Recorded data
.....
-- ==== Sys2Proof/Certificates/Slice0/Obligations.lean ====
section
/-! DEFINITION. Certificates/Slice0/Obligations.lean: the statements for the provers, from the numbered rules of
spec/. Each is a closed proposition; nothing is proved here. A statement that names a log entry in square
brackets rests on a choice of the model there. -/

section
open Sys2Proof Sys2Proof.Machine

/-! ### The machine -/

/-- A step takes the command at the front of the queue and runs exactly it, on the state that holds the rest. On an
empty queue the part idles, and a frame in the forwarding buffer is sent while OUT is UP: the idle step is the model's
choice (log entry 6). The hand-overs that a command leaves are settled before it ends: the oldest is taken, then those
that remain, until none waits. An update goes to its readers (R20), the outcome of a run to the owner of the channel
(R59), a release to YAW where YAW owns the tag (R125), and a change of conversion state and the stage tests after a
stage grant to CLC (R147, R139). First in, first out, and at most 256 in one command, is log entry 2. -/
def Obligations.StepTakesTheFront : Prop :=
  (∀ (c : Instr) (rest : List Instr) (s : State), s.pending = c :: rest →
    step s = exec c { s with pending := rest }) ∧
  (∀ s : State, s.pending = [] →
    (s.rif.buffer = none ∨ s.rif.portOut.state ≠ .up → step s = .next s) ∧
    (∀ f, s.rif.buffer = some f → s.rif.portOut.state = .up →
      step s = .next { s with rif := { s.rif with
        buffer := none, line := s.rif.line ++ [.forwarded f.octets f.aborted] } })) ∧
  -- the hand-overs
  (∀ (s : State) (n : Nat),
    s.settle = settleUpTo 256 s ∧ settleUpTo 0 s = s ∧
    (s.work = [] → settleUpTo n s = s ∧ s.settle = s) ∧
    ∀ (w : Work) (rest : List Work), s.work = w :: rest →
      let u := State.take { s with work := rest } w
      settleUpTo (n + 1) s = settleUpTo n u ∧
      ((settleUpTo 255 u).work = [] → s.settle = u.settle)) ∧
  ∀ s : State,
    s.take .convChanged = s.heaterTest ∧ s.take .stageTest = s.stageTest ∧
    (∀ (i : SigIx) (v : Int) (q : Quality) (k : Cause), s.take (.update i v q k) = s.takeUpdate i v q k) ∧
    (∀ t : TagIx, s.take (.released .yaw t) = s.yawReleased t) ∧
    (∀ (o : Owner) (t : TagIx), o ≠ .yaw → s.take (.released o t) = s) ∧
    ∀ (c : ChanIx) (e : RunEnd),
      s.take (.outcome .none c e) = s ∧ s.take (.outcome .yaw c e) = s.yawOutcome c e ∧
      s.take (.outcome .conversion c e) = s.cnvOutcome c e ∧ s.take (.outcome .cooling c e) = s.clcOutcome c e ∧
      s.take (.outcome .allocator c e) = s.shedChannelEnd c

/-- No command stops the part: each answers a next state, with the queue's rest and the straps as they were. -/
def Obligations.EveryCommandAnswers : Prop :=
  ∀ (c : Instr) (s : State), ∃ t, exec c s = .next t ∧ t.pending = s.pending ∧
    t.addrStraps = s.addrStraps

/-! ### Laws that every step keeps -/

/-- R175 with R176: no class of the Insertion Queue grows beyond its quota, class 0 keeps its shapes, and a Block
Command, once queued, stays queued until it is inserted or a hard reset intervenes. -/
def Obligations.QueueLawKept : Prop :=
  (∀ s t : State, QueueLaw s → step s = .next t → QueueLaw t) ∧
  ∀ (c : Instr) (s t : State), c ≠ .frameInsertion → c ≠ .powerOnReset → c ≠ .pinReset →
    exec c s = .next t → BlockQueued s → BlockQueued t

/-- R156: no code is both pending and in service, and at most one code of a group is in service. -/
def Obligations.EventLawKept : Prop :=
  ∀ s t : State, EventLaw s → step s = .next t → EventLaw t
.....
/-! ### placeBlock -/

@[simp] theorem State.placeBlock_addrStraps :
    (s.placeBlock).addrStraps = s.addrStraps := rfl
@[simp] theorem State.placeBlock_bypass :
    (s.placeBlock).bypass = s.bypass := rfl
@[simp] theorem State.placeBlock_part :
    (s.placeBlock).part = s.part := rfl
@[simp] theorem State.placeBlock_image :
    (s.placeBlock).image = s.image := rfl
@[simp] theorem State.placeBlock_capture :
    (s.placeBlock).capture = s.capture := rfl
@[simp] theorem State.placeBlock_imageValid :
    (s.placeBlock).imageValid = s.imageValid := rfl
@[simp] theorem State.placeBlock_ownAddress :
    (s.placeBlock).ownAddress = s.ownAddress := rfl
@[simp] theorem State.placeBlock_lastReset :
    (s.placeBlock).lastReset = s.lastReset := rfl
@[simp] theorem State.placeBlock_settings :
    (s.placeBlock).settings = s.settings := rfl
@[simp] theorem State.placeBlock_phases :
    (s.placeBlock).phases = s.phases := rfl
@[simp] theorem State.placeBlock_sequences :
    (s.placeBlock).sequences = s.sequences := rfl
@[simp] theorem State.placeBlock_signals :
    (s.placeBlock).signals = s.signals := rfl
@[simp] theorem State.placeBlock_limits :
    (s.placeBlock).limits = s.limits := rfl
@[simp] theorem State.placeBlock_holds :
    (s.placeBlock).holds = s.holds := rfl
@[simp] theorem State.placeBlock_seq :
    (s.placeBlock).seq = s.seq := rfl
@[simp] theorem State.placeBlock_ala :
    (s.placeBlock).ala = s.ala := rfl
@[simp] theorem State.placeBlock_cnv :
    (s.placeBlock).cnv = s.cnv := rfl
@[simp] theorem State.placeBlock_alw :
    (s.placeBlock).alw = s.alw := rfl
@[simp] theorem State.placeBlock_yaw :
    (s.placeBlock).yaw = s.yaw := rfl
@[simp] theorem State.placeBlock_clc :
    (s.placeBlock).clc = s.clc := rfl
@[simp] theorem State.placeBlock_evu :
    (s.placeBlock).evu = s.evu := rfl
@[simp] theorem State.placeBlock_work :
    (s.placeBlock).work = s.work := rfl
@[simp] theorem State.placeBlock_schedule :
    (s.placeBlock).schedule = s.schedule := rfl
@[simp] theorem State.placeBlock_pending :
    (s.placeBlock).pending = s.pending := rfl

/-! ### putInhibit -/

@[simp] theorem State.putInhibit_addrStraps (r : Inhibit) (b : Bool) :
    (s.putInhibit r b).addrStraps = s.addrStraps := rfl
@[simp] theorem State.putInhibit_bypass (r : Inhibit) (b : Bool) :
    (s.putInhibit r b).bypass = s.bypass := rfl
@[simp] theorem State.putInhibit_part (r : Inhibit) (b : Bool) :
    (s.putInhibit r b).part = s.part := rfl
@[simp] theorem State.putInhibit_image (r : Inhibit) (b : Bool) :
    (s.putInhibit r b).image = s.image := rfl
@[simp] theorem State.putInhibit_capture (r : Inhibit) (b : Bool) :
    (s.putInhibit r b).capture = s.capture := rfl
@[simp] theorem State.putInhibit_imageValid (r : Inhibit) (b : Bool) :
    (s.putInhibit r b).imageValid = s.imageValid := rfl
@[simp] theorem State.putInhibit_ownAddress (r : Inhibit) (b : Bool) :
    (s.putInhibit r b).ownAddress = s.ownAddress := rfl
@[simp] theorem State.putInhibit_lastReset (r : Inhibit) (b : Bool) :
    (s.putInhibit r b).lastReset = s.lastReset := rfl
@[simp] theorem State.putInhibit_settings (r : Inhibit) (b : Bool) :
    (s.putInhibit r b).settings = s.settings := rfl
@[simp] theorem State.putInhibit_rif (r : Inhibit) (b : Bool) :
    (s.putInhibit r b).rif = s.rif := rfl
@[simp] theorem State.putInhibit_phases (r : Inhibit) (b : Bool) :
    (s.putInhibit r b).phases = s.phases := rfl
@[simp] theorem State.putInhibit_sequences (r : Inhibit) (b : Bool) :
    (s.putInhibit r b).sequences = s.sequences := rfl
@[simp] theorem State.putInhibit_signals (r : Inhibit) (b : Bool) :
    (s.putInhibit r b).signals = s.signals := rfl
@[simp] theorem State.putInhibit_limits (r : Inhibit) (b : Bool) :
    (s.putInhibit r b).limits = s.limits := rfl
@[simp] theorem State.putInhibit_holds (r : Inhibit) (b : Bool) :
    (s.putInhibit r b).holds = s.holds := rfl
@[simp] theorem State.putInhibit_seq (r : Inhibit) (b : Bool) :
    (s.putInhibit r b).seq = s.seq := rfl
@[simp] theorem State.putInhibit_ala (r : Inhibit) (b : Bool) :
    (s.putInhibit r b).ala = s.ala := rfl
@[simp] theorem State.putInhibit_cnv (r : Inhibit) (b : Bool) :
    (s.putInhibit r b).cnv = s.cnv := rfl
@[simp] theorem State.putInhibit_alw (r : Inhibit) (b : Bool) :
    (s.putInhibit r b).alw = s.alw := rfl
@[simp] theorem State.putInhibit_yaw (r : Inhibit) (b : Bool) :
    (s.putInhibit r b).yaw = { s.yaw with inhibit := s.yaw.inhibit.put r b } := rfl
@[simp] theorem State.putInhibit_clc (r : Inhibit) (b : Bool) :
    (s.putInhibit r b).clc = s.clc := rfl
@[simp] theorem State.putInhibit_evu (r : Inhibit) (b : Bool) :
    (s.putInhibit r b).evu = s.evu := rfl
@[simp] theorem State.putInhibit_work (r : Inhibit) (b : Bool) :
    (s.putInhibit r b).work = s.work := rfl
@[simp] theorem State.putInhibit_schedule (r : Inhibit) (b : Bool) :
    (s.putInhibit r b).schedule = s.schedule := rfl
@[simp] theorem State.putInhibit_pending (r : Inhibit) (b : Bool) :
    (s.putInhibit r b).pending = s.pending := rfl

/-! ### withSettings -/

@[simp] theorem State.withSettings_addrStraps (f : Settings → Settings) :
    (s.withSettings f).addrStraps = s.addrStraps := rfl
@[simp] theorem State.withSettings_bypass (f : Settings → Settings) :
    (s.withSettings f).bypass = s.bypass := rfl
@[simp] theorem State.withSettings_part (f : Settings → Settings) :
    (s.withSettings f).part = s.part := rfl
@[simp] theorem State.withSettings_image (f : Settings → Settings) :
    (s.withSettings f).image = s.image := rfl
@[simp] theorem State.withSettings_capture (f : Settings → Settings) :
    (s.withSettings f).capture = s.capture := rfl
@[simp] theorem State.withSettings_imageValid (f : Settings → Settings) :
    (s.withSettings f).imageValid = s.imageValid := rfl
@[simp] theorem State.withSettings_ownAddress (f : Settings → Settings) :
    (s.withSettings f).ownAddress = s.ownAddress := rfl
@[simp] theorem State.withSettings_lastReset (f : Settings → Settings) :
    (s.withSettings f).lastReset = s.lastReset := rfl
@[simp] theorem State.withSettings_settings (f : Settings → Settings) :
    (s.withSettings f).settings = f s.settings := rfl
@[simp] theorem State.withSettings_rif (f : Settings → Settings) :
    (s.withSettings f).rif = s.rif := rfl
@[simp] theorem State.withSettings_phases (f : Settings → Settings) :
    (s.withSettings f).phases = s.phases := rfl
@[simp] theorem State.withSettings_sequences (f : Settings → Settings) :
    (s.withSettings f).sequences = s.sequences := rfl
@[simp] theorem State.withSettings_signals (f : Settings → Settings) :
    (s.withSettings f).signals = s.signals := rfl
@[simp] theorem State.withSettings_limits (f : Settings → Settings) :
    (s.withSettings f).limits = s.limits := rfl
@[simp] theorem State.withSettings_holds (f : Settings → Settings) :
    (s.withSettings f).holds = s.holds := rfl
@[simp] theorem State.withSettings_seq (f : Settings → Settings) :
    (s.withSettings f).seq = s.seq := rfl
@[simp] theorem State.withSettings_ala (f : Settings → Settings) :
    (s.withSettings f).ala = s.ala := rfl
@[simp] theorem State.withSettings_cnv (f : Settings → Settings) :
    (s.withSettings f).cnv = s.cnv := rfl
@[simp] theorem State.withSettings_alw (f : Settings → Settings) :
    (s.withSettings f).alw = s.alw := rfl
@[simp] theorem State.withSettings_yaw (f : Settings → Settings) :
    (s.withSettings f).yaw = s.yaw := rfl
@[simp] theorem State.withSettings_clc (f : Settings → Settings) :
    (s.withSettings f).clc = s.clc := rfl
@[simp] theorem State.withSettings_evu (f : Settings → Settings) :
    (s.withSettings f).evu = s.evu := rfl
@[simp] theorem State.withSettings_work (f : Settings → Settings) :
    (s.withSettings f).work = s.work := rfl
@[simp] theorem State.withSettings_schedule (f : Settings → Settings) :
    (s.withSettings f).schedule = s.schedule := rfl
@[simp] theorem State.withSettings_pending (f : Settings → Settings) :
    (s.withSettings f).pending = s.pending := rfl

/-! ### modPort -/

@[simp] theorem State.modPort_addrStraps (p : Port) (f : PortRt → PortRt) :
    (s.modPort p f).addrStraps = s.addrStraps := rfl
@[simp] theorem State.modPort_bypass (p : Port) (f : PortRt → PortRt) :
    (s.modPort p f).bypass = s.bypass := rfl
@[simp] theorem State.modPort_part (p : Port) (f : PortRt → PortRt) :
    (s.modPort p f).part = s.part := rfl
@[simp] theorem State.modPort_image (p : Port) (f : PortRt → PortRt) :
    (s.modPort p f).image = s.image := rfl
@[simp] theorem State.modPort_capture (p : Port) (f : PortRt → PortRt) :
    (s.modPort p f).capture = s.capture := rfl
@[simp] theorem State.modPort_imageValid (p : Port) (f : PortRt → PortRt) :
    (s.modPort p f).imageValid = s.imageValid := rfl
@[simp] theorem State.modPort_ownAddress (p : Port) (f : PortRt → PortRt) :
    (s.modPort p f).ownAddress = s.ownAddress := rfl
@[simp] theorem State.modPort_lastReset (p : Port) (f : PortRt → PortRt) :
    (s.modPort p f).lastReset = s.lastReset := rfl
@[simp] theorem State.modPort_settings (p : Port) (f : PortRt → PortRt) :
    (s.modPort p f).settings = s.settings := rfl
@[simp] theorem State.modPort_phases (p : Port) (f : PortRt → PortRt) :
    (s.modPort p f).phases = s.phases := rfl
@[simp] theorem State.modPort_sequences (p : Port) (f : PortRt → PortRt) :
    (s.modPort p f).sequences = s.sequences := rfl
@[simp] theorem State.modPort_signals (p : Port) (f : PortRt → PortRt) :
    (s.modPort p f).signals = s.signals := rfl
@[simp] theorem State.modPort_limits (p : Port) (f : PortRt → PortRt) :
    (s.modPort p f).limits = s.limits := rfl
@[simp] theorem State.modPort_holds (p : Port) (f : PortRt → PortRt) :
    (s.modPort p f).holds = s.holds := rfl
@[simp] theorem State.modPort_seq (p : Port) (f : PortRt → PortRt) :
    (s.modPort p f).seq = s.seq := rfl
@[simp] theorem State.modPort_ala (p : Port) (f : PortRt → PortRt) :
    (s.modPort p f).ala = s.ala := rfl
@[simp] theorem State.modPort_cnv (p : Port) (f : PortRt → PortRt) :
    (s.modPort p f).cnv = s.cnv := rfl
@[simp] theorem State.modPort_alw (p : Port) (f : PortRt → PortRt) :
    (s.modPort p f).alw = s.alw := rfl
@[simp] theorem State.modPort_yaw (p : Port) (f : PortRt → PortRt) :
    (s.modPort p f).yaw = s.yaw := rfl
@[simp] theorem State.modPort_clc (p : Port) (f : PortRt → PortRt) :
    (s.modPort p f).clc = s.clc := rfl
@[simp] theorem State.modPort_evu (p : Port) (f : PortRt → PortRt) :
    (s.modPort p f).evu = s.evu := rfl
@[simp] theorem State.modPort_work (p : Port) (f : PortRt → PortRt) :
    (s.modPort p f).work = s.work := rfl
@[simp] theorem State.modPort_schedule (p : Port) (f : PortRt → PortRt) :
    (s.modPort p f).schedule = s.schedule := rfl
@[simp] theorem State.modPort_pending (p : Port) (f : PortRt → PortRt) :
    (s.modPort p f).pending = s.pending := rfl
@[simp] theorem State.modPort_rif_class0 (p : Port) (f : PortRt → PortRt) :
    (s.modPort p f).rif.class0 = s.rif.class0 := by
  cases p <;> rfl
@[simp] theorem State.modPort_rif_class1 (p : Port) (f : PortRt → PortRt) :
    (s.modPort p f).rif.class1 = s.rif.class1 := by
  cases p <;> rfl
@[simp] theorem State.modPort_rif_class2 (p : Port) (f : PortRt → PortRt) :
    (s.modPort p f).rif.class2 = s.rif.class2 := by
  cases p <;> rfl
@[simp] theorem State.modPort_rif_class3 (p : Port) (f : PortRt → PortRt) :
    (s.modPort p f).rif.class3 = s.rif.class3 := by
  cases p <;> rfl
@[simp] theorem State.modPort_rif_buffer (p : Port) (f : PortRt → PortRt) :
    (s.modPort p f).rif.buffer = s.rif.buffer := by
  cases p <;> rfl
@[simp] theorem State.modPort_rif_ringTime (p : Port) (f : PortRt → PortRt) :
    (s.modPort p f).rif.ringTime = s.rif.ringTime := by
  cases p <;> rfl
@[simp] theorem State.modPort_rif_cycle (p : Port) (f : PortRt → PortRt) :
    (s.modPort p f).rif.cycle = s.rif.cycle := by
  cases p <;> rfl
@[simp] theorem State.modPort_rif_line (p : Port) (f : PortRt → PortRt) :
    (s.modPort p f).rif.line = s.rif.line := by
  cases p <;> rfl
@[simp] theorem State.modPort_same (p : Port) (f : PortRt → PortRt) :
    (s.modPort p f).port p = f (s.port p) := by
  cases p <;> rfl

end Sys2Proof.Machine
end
.....
● Required action
Every line above from the line with "and a Block" to the line with "c ≠ .pinReset →", both included, must be reproduced exactly, and no other line may appear.

● Exercise response
/-- R175 with R176: no class of the Insertion Queue grows beyond its quota, class 0 keeps its shapes, and a Block
Command, once queued, stays queued until it is inserted or a hard reset intervenes. -/
def Obligations.QueueLawKept : Prop :=
  (∀ s t : State, QueueLaw s → step s = .next t → QueueLaw t) ∧
  ∀ (c : Instr) (s t : State), c ≠ .frameInsertion → c ≠ .powerOnReset → c ≠ .pinReset →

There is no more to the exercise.